START Data for processing

-- setPc -------------------------------------------------------------------------------------------------------------

@[simp] theorem State.setPc_cycle (s : State) (st : Nat) (pc : W64) : (s.setPc st pc).cycle = s.cycle := rfl
@[simp] theorem State.setPc_clockMHz (s : State) (st : Nat) (pc : W64) : (s.setPc st pc).clockMHz = s.clockMHz := rfl
@[simp] theorem State.setPc_modid (s : State) (st : Nat) (pc : W64) : (s.setPc st pc).modid = s.modid := rfl
@[simp] theorem State.setPc_cxlMask (s : State) (st : Nat) (pc : W64) : (s.setPc st pc).cxlMask = s.cxlMask := rfl
@[simp] theorem State.setPc_fibStrap (s : State) (st : Nat) (pc : W64) : (s.setPc st pc).fibStrap = s.fibStrap := rfl
@[simp] theorem State.setPc_topo (s : State) (st : Nat) (pc : W64) : (s.setPc st pc).topo = s.topo := rfl
@[simp] theorem State.setPc_keys (s : State) (st : Nat) (pc : W64) : (s.setPc st pc).keys = s.keys := rfl
@[simp] theorem State.setPc_phase (s : State) (st : Nat) (pc : W64) : (s.setPc st pc).phase = s.phase := rfl
@[simp] theorem State.setPc_reason (s : State) (st : Nat) (pc : W64) : (s.setPc st pc).reason = s.reason := rfl
@[simp] theorem State.setPc_safe (s : State) (st : Nat) (pc : W64) : (s.setPc st pc).safe = s.safe := rfl
@[simp] theorem State.setPc_ready (s : State) (st : Nat) (pc : W64) : (s.setPc st pc).ready = s.ready := rfl
@[simp] theorem State.setPc_farCap (s : State) (st : Nat) (pc : W64) : (s.setPc st pc).farCap = s.farCap := rfl
@[simp] theorem State.setPc_host (s : State) (st : Nat) (pc : W64) : (s.setPc st pc).host = s.host := rfl
@[simp] theorem State.setPc_msiMask (s : State) (st : Nat) (pc : W64) : (s.setPc st pc).msiMask = s.msiMask := rfl
@[simp] theorem State.setPc_msiPend (s : State) (st : Nat) (pc : W64) : (s.setPc st pc).msiPend = s.msiPend := rfl
@[simp] theorem State.setPc_msiSent (s : State) (st : Nat) (pc : W64) : (s.setPc st pc).msiSent = s.msiSent := rfl
@[simp] theorem State.setPc_replies (s : State) (st : Nat) (pc : W64) : (s.setPc st pc).replies = s.replies := rfl
@[simp] theorem State.setPc_loading (s : State) (st : Nat) (pc : W64) : (s.setPc st pc).loading = s.loading := rfl
@[simp] theorem State.setPc_ctxs (s : State) (st : Nat) (pc : W64) : (s.setPc st pc).ctxs = s.ctxs := rfl
@[simp] theorem State.setPc_kerns (s : State) (st : Nat) (pc : W64) : (s.setPc st pc).kerns = s.kerns := rfl
@[simp] theorem State.setPc_queues (s : State) (st : Nat) (pc : W64) : (s.setPc st pc).queues = s.queues := rfl
@[simp] theorem State.setPc_serial (s : State) (st : Nat) (pc : W64) : (s.setPc st pc).serial = s.serial := rfl
@[simp] theorem State.setPc_turns (s : State) (st : Nat) (pc : W64) : (s.setPc st pc).turns = s.turns := rfl
@[simp] theorem State.setPc_grp (s : State) (st : Nat) (pc : W64) : (s.setPc st pc).grp = s.grp.updStream st (fun t => { t with pc := pc, run := .ready }) := rfl
@[simp] theorem State.setPc_others (s : State) (st : Nat) (pc : W64) : (s.setPc st pc).others = s.others := rfl
@[simp] theorem State.setPc_strm (s : State) (st : Nat) (pc : W64) : (s.setPc st pc).strm = s.strm := rfl
@[simp] theorem State.setPc_iw (s : State) (st : Nat) (pc : W64) : (s.setPc st pc).iw = s.iw := rfl
@[simp] theorem State.setPc_ipc (s : State) (st : Nat) (pc : W64) : (s.setPc st pc).ipc = s.ipc := rfl
@[simp] theorem State.setPc_agenda (s : State) (st : Nat) (pc : W64) : (s.setPc st pc).agenda = s.agenda := rfl
@[simp] theorem State.setPc_fresh (s : State) (st : Nat) (pc : W64) : (s.setPc st pc).fresh = s.fresh := rfl
@[simp] theorem State.setPc_cores (s : State) (st : Nat) (pc : W64) : (s.setPc st pc).cores = s.cores := rfl
@[simp] theorem State.setPc_dies (s : State) (st : Nat) (pc : W64) : (s.setPc st pc).dies = s.dies := rfl
@[simp] theorem State.setPc_ndies (s : State) (st : Nat) (pc : W64) : (s.setPc st pc).ndies = s.ndies := rfl
@[simp] theorem State.setPc_mem (s : State) (st : Nat) (pc : W64) : (s.setPc st pc).mem = s.mem := rfl
@[simp] theorem State.setPc_spareEcc (s : State) (st : Nat) (pc : W64) : (s.setPc st pc).spareEcc = s.spareEcc := rfl
@[simp] theorem State.setPc_badBlocks (s : State) (st : Nat) (pc : W64) : (s.setPc st pc).badBlocks = s.badBlocks := rfl
@[simp] theorem State.setPc_freed (s : State) (st : Nat) (pc : W64) : (s.setPc st pc).freed = s.freed := rfl
@[simp] theorem State.setPc_lost (s : State) (st : Nat) (pc : W64) : (s.setPc st pc).lost = s.lost := rfl
@[simp] theorem State.setPc_rowTimes (s : State) (st : Nat) (pc : W64) : (s.setPc st pc).rowTimes = s.rowTimes := rfl
@[simp] theorem State.setPc_ilSeq (s : State) (st : Nat) (pc : W64) : (s.setPc st pc).ilSeq = s.ilSeq := rfl
@[simp] theorem State.setPc_mighWait (s : State) (st : Nat) (pc : W64) : (s.setPc st pc).mighWait = s.mighWait := rfl
@[simp] theorem State.setPc_migActive (s : State) (st : Nat) (pc : W64) : (s.setPc st pc).migActive = s.migActive := rfl
@[simp] theorem State.setPc_migQueued (s : State) (st : Nat) (pc : W64) : (s.setPc st pc).migQueued = s.migQueued := rfl
@[simp] theorem State.setPc_strs (s : State) (st : Nat) (pc : W64) : (s.setPc st pc).strs = s.strs := rfl
@[simp] theorem State.setPc_links (s : State) (st : Nat) (pc : W64) : (s.setPc st pc).links = s.links := rfl
@[simp] theorem State.setPc_dests (s : State) (st : Nat) (pc : W64) : (s.setPc st pc).dests = s.dests := rfl
@[simp] theorem State.setPc_nextTag (s : State) (st : Nat) (pc : W64) : (s.setPc st pc).nextTag = s.nextTag := rfl
@[simp] theorem State.setPc_tagOwner (s : State) (st : Nat) (pc : W64) : (s.setPc st pc).tagOwner = s.tagOwner := rfl
@[simp] theorem State.setPc_outbox (s : State) (st : Nat) (pc : W64) : (s.setPc st pc).outbox = s.outbox := rfl
@[simp] theorem State.setPc_remReds (s : State) (st : Nat) (pc : W64) : (s.setPc st pc).remReds = s.remReds := rfl
@[simp] theorem State.setPc_corrected (s : State) (st : Nat) (pc : W64) : (s.setPc st pc).corrected = s.corrected := rfl
@[simp] theorem State.setPc_colls (s : State) (st : Nat) (pc : W64) : (s.setPc st pc).colls = s.colls := rfl
@[simp] theorem State.setPc_slots (s : State) (st : Nat) (pc : W64) : (s.setPc st pc).slots = s.slots := rfl
@[simp] theorem State.setPc_devw (s : State) (st : Nat) (pc : W64) : (s.setPc st pc).devw = s.devw := rfl
@[simp] theorem State.setPc_devOut (s : State) (st : Nat) (pc : W64) : (s.setPc st pc).devOut = s.devOut := rfl
@[simp] theorem State.setPc_remWait (s : State) (st : Nat) (pc : W64) : (s.setPc st pc).remWait = s.remWait := rfl
@[simp] theorem State.setPc_attSent (s : State) (st : Nat) (pc : W64) : (s.setPc st pc).attSent = s.attSent := rfl
@[simp] theorem State.setPc_gangs (s : State) (st : Nat) (pc : W64) : (s.setPc st pc).gangs = s.gangs := rfl
@[simp] theorem State.setPc_proms (s : State) (st : Nat) (pc : W64) : (s.setPc st pc).proms = s.proms := rfl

END Data for processing

About this task:
There is a line with "s.fresh := rfl" and a line with "s.migActive := rfl" above. Copy exactly those two lines and all lines between them, with nothing else.

Answer for this exercise:
@[simp] theorem State.setPc_fresh (s : State) (st : Nat) (pc : W64) : (s.setPc st pc).fresh = s.fresh := rfl
@[simp] theorem State.setPc_cores (s : State) (st : Nat) (pc : W64) : (s.setPc st pc).cores = s.cores := rfl
@[simp] theorem State.setPc_dies (s : State) (st : Nat) (pc : W64) : (s.setPc st pc).dies = s.dies := rfl
@[simp] theorem State.setPc_ndies (s : State) (st : Nat) (pc : W64) : (s.setPc st pc).ndies = s.ndies := rfl
@[simp] theorem State.setPc_mem (s : State) (st : Nat) (pc : W64) : (s.setPc st pc).mem = s.mem := rfl
@[simp] theorem State.setPc_spareEcc (s : State) (st : Nat) (pc : W64) : (s.setPc st pc).spareEcc = s.spareEcc := rfl
@[simp] theorem State.setPc_badBlocks (s : State) (st : Nat) (pc : W64) : (s.setPc st pc).badBlocks = s.badBlocks := rfl
@[simp] theorem State.setPc_freed (s : State) (st : Nat) (pc : W64) : (s.setPc st pc).freed = s.freed := rfl
@[simp] theorem State.setPc_lost (s : State) (st : Nat) (pc : W64) : (s.setPc st pc).lost = s.lost := rfl
@[simp] theorem State.setPc_rowTimes (s : State) (st : Nat) (pc : W64) : (s.setPc st pc).rowTimes = s.rowTimes := rfl
@[simp] theorem State.setPc_ilSeq (s : State) (st : Nat) (pc : W64) : (s.setPc st pc).ilSeq = s.ilSeq := rfl
@[simp] theorem State.setPc_mighWait (s : State) (st : Nat) (pc : W64) : (s.setPc st pc).mighWait = s.mighWait := rfl
@[simp] theorem State.setPc_migActive (s : State) (st : Nat) (pc : W64) : (s.setPc st pc).migActive = s.migActive := rfl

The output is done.